> **PROBLEM TO WORK ON**
When the line containing "-- ==== Sys2Proof/Tests/Slice0.lean" appears in the data below, begin copying there and stop only after the line containing "open Sys2Proof.Machine".

# # #

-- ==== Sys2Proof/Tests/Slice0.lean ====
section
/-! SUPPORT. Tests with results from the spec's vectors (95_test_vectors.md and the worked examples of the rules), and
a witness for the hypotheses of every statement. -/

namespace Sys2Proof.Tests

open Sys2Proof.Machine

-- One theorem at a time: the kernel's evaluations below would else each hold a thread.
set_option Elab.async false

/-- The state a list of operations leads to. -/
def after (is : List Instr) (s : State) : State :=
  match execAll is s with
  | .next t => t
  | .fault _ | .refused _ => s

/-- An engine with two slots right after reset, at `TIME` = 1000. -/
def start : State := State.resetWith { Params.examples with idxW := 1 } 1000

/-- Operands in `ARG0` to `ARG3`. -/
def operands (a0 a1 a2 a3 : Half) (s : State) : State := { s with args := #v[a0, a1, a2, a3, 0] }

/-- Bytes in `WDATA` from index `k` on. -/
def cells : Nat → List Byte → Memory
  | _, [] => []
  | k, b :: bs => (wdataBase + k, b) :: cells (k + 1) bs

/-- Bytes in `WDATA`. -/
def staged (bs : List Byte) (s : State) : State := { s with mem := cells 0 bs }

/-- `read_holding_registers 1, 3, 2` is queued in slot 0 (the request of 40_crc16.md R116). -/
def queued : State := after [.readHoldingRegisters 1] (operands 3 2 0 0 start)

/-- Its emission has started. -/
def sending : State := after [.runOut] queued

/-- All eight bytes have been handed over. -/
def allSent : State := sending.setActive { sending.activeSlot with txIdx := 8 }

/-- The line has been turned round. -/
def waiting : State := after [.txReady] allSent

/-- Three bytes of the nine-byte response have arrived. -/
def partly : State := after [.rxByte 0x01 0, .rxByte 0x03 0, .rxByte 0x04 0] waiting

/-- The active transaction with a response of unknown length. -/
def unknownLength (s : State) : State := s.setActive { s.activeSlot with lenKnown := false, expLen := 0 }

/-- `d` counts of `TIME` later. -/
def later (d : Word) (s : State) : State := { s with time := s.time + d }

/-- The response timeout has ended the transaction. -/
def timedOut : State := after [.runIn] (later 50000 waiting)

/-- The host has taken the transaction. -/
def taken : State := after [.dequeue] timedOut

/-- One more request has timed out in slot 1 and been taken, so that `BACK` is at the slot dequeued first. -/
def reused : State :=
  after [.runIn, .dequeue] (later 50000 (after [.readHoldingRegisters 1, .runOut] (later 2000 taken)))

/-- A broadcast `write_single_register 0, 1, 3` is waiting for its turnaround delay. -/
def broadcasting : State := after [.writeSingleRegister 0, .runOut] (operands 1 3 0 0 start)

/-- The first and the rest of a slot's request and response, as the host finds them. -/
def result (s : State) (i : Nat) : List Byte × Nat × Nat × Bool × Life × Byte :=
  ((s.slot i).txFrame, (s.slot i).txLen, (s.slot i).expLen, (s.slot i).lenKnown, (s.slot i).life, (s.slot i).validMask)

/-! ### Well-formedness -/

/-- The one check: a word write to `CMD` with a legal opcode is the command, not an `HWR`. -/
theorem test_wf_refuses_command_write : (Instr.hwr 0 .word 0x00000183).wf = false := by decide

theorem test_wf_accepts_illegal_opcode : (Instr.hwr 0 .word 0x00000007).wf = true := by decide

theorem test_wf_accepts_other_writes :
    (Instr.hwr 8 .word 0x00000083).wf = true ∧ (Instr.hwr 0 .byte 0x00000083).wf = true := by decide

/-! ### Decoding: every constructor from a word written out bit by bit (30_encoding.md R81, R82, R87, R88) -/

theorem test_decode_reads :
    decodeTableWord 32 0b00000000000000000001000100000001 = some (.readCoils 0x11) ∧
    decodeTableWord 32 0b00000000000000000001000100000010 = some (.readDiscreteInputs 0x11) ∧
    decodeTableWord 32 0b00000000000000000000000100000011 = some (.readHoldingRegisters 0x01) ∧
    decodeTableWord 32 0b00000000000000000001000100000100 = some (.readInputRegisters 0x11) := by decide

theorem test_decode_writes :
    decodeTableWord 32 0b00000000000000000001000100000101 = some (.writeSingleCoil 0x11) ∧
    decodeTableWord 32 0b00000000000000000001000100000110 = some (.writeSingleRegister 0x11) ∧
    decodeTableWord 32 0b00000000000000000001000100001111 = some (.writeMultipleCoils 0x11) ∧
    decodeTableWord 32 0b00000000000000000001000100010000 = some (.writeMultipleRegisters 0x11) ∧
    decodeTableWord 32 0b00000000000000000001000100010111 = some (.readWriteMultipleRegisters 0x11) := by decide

# # #

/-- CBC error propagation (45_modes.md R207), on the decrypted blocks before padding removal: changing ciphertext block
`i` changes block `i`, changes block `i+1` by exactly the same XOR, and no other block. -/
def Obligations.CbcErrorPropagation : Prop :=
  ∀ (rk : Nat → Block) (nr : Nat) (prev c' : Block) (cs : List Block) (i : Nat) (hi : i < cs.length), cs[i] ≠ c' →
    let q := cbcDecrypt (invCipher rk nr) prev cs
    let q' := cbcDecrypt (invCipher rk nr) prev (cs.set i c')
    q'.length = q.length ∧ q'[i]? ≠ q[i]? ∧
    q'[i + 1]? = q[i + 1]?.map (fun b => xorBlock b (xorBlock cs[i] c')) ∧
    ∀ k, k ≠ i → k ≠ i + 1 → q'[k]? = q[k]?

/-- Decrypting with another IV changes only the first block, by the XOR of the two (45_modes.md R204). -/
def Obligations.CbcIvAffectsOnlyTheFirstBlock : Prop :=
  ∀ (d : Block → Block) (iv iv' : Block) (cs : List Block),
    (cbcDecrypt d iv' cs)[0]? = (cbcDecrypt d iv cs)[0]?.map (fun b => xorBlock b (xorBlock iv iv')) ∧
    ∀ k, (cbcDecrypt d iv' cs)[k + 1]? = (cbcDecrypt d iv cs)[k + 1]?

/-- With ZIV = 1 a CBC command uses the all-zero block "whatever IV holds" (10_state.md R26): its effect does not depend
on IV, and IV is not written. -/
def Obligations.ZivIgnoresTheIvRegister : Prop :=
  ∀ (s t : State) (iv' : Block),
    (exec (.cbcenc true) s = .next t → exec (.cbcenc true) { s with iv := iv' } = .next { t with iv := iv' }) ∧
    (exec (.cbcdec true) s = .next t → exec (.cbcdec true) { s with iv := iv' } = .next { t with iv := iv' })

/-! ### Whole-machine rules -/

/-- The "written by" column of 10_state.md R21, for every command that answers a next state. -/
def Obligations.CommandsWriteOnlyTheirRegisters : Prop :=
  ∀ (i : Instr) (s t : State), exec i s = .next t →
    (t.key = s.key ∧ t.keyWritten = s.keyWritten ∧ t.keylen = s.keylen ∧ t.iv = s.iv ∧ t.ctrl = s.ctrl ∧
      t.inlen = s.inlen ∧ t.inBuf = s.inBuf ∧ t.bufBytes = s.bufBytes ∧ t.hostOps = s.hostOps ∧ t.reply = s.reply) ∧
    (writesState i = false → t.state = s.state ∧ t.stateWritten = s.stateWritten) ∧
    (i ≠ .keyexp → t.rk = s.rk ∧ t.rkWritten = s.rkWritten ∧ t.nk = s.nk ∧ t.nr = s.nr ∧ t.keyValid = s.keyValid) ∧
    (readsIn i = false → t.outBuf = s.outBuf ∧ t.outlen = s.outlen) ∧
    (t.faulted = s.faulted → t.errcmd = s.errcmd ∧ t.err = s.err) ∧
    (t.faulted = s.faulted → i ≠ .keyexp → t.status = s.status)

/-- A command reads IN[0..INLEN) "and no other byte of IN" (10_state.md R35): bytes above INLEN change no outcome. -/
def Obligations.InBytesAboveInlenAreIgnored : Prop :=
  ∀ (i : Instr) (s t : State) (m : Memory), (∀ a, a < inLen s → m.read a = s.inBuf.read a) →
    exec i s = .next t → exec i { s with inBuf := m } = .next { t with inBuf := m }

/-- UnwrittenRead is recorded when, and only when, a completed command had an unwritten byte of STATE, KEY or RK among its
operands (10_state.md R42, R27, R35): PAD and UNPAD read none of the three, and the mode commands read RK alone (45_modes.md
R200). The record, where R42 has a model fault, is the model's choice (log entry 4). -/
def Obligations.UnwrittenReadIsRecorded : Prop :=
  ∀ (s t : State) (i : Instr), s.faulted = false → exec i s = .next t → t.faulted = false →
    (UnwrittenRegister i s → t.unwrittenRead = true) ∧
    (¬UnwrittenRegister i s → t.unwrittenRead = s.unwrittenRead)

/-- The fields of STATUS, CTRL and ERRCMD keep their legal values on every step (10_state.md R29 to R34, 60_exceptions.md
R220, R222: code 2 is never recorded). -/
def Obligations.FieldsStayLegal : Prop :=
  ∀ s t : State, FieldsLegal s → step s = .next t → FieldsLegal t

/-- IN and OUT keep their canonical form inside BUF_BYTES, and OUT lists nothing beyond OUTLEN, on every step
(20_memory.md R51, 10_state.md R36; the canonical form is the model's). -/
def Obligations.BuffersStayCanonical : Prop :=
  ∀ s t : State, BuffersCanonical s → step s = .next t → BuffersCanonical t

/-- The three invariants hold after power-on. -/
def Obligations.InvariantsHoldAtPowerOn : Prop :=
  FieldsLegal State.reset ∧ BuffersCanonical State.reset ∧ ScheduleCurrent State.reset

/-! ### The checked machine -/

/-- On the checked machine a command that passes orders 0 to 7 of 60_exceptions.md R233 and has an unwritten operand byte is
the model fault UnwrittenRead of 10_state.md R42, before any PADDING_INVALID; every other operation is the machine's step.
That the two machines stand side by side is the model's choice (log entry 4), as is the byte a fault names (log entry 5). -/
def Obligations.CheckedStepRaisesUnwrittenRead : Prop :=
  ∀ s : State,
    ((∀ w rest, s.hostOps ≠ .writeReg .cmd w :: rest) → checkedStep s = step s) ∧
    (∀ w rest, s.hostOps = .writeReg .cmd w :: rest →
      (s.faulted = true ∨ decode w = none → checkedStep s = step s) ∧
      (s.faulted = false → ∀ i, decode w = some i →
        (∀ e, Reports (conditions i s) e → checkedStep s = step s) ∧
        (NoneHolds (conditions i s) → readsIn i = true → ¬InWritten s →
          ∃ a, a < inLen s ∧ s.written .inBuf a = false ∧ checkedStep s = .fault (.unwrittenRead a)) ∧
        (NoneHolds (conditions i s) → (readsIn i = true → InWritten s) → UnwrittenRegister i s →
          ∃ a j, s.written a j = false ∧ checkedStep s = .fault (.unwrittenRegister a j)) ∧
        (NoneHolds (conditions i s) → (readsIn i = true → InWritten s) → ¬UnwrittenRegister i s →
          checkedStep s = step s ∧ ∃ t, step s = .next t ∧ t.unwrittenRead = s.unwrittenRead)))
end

# # #

> **YOUR RESPONSE**
-- ==== Sys2Proof/Tests/Slice0.lean ====
section
/-! SUPPORT. Tests with results from the spec's vectors (95_test_vectors.md and the worked examples of the rules), and
a witness for the hypotheses of every statement. -/

namespace Sys2Proof.Tests

open Sys2Proof.Machine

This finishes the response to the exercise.